The inquiry did not, however, end there. The St. Paul policy further provided that coverage could still exist if “such coverage is specifically provided by endorsement to this policy.” Id. There was no specific endorsement in the St. Paul policy that would provide coverage for the plaintiffs in the underlying actions; therefore, the Court held that St. Paul did not have a duty to indemnify the plaintiffs. Id.

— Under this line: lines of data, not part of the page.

/-- A storage byte arrives: directly in the head buffer where that has all before it and room for the word, else on its way to
the ring (R198). -/
def storeByte (s : State) (e : Nat) (b : Byte) : State :=
  let c := consOf s e
  let q := c.apos
  let new := if q % 8 = 0 ∧ c.hbEnd = q then c.freeSlot else none
  let c : Cons := { c with slots := c.slots ++ (new.map (fun i => (⟨q / 8, i, false⟩ : HbWord))).toList }
  let d : Cons := { c with apos := q + 1, part := c.part ++ [b] }
  let s := match c.slotOf q with
    | some w => bufPut (setCons s e { d with hbEnd := q + 1 }) e (w.slot * 8 + q % 8) b
    | none => if c.hbEnd ≤ q then noteSpill (setCons s e d) e else setCons s e d
  if q % 8 = 7 then wordDone s e (q / 8) else s

/-- The latest clause whose bytes are still arriving, held or unreleased. -/
def Cons.arriving (c : Cons) : Option Clz :=
  match (c.held ++ c.cls).reverse with
  | l :: _ => if l.whole then none else some l
  | [] => none

/-- The latest clause changed by `f`. -/
def Cons.mapLast (c : Cons) (f : Clz → Clz) : Cons :=
  match c.cls.reverse, c.held.reverse with
  | l :: ls, _ => { c with cls := (f l :: ls).reverse }
  | [], l :: ls => { c with held := (f l :: ls).reverse }
  | [], [] => c

/-- Store n bytes of zero: the padding of a clause's last word. -/
def storeZeros (s : State) (e : Nat) : Nat → State
  | 0 => s
  | n + 1 => storeZeros (storeByte s e 0) e n

/-- A header has arrived. -/
def openClause (s : State) (e h : Nat) : State :=
  let c := consOf s e
  let s := setCons s e { c with ahdr := [], cls := c.cls ++ [(⟨h, c.apos, 0, false, false, false, s.tb.count⟩ : Clz)] }
  let s := (bytesLE 4 h).foldl (fun s b => storeByte s e b) s
  relevel (if lenOf h = 0 then storeZeros s e 4 else s) e

/-- A byte of the stream of clauses reaches the consumer endpoint (R195 to R199). A header lost in the tail buffer breaks the
queue, and the clause keeps the LEN that its producer knows; a reserved LEN, which only a message from another node can bring,
breaks it too, and what follows is discarded until QRESET (R210, assumption 72). -/
def arriveByte (s : State) (e : Nat) (x : RByte) : State :=
  let c := consOf s e
  if 0 < c.drop then
    let c := { c with drop := c.drop - 1 }
    if c.drop = 0 ∧ 0 < c.dropRet then
      setCons s e { c with ret := c.ret ++ [c.dropRet], dropRet := 0, demand := none }
    else setCons s e c
  else match c.arriving with
  | some l =>
    let s := setCons s e (c.mapLast (fun l => { l with arr := l.arr + 1, pad := l.pad || x.pad, poison := l.poison || x.b.isNone }))
    let s := storeByte s e (x.b.getD 0)
    if l.arr + 1 = l.len then storeZeros s e (l.size - 4 - l.len) else s
  | none =>
    let hb := c.ahdr ++ [x.b]
    if c.ahdr.length = 4 then s
    else if hb.length < 4 then setCons s e { c with ahdr := hb }
    else if hb.any (fun b => b.isNone) then notice (openClause (setCons s e { c with broken := true }) e x.len) qx_NOTE_BRKN e
    else
      let h := ofBytesLE (hb.map (fun b => b.getD 0))
      if 1024 < lenOf h then notice (setCons s e { c with ahdr := hb, broken := true }) qx_NOTE_BRKN e
      else openClause s e h

/-- Bytes of the stream reach the consumer endpoint. -/
def arrive (s : State) (e : Nat) (bs : List RByte) : State := bs.foldl (fun s x => arriveByte s e x) s

/-- Storage goes back to the producer (R204): the return is on its way, and a demand is answered by it (R207). -/
def giveBack (s : State) (e n : Nat) : State :=
  let c := consOf s e
  if n = 0 then s else setCons s e { c with ret := c.ret ++ [n], demand := none }

/-- Held storage is returned (R201, R202). -/
def returnHeld (s : State) (e : Nat) : State :=
  let c := consOf s e
  let d : Cons := match c.held.getLast? with
    | some l => if c.cls.isEmpty && !l.whole then { c.skipTo (l.pos + l.size) with drop := c.drop + (l.len - l.arr) } else c
    | none => c
  giveBack (setCons s e { d with held := [] }) e c.heldSize

/-- Under LOOSE, held storage that the producer needs ends the mark (R202). -/
def giveUpMark (s : State) (e : Nat) : State :=
  if 0 < (consOf s e).heldSize ∧ rdb s qx_MPOL e then
    let s := notice (setCons s e { consOf s e with mark := false, lost := true }) qx_NOTE_LOSTM e
    relevel (returnHeld s e) e
  else s

/-- SKIP (R193, R197). -/
def skipOp (s : State) (e v : Nat) : State :=
  let c := consOf s e
  match c.cls with
  | h :: _ => if deliverable s e && !c.broken then setCons s e ({ c with pos := min (c.pos + v) h.len } : Cons).freed else s
  | [] => s

/-- DONE (R197, R202): storage held behind the mark is not returned, but a demand that is outstanding is measured anew (R207), and
under LOOSE it ends the mark. -/
def doneOp (s : State) (e : Nat) : State :=
  let c := consOf s e
  if c.broken then s
  else match c.cls with
  | h :: t =>
    if deliverable s e then
      let next := h.pos + h.size
      let c : Cons := { c with cls := t, pos := 0, demand := c.demand.map (fun _ => s.tb.count) }
      let s := if c.mark then setCons s e { c.from_ next with held := c.held ++ [h] }
        else setCons s e { c.skipTo next with drop := c.drop + (if t.isEmpty && !h.whole then h.len - h.arr else 0) }
      let s := incr s qx_CLAUSES e
      let s := if c.mark then (if c.demand.isSome then giveUpMark s e else s) else giveBack s e h.size
      relevel s e
    else wr s qx_EPFAULT_EMPTYDONE e 1
  | [] => wr s qx_EPFAULT_EMPTYDONE e 1

/-- A whole word that the head buffer holds and the ring does not is written to the ring (R198, MARK). -/
def spillWord (s : State) (e : Nat) (w : HbWord) : State :=
  if w.ring || decide ((consOf s e).hbEnd < w.q8 * 8 + 8) then s
  else
    let (bs, s) := headBytes 2 s e (w.q8 * 8) 8
    let s := ringPut s e w.q8 bs
    setCons s e ((consOf s e).ringed w.q8)

/-- MARK (R201). -/
def markOp (s : State) (e : Nat) : State :=
  let s := returnHeld s e
  let s := (consOf s e).slots.foldl (fun s w => spillWord s e w) s
  relevel (setCons s e { consOf s e with mark := true, lost := false, rwfail := false }) e

/-- MARKCLR (R201). -/
def markclrOp (s : State) (e : Nat) : State :=
  let s := returnHeld s e
  relevel (setCons s e { consOf s e with mark := false }) e

/-- REWIND (R201). -/
def rewindOp (s : State) (e : Nat) : State :=
  let c := consOf s e
  if c.broken then s
  else if c.mark then
    match c.held ++ c.cls with
    | [] => setCons s e { c with rwfail := false }
    | h :: t => setCons s e { c with cls := h :: t, held := [], pos := 0, slots := [], hbEnd := h.pos, rwfail := false }
  else setCons s e { c with rwfail := true }

/-- Whether the clause that is arriving at consumer e is open at its producer: on this node, no later clause has bytes in the
tail buffer and the last is not complete; of another node it is open what its producer has done (assumption 1). -/
def openThere (s : State) (e : Nat) : Bool × State :=
  if peerHere s e then
    let p := prodOf s (peerEp s e)
    (decide (0 < p.rem) && decide (p.cls.length ≤ 1), s)
  else freshBool s

/-- QRESET (R208): every clause is discarded and its storage returned, but for that of one open at the producer, which comes back
with its last byte. NOTE bits do not change. -/
def qresetOp (s : State) (e : Nat) : State :=
  let c := consOf s e
  let (left, size) := match c.arriving with
    | some l => (l.len - l.arr, l.size)
    | none => (0, 0)
  let (wait, s) := if left = 0 then (false, s) else openThere s e
  let keep := if wait then size else 0
  let endPos := (c.held ++ c.cls).foldl (fun _ l => l.pos + l.size) c.apos
  let d : Cons := { c.skipTo endPos with ahdr := if c.ahdr.length = 4 then [] else c.ahdr, cls := [], held := [],
                                         drop := c.drop + left, dropRet := c.dropRet + keep, pos := 0, mark := false, broken := false }
  let s := { s with broken := s.broken.filter (fun b => b != e) }
  levelled (giveBack (setCons s e { d with slots := [], hbEnd := d.apos }) e (c.level - keep)) e

/-- The consumer's answer to a demand (R202). -/
def demandOp (s : State) (e : Nat) : State :=
  giveUpMark (setCons s e { consOf s e with demand := some ((consOf s e).demand.getD s.tb.count) }) e

/-! ### Refill (R198) -/

/-- One 8-byte word of the ring comes to the head buffer: its two words there are full writes. -/
def refillWord (s : State) (e : Nat) : State :=
  let c := consOf s e
  let q := c.hbEnd
  match locOf (ringAddr s e q), c.freeSlot with
  | some w, some i =>
    let (r, s) := readWord s w (queueRq e)
    let s := if r.isNone then loseBytes s e q 8 else s
    let s := memWrite s (queueBufBase + e * 0x400 + i * 8) (r.getD (List.replicate 8 0)) (queueRq e)
    let c := consOf s e
    setCons s e ({ c with slots := c.slots ++ [⟨q / 8, i, true⟩], hbEnd := q + 8 } : Cons).freed
  | _, _ => s

/-- How many 8-byte words a refill brings: at most 64 bytes, what the head buffer has room for and the ring holds whole. -/
def refillWords (c : Cons) : Nat := min 8 (min (headSlots - c.slots.length) (c.apos / 8 - c.hbEnd / 8))

def refillOp (s : State) (e : Nat) : Nat → State
  | 0 => s
  | n + 1 => refillOp (refillWord s e) e n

Furthermore, since St. Paul was the excess insurer, the Court explained that “any duty to defend that St. Paul might have would arise only if the $1 million limit in the Utica Policy was exhausted.” (emphasis added). Id. at 21. Relying upon Connecticut Superior Court cases, as well as extra-jurisdictional cases, the Court noted that, in general, an obligation to defend is not imposed upon excess carriers prior to the exhaustion of the underlying policy limit. Id. at 21-22. “Thus, both because of the absence of coverage under the St. Paul Policy, and because St. Paul’s status as an excess carrier, St. Paul did not breach a duty to defend.” Id. at 23. Accordingly, the Court entered summary judgment in Utica and St. Paul’s favor and denied the plaintiff’s motion.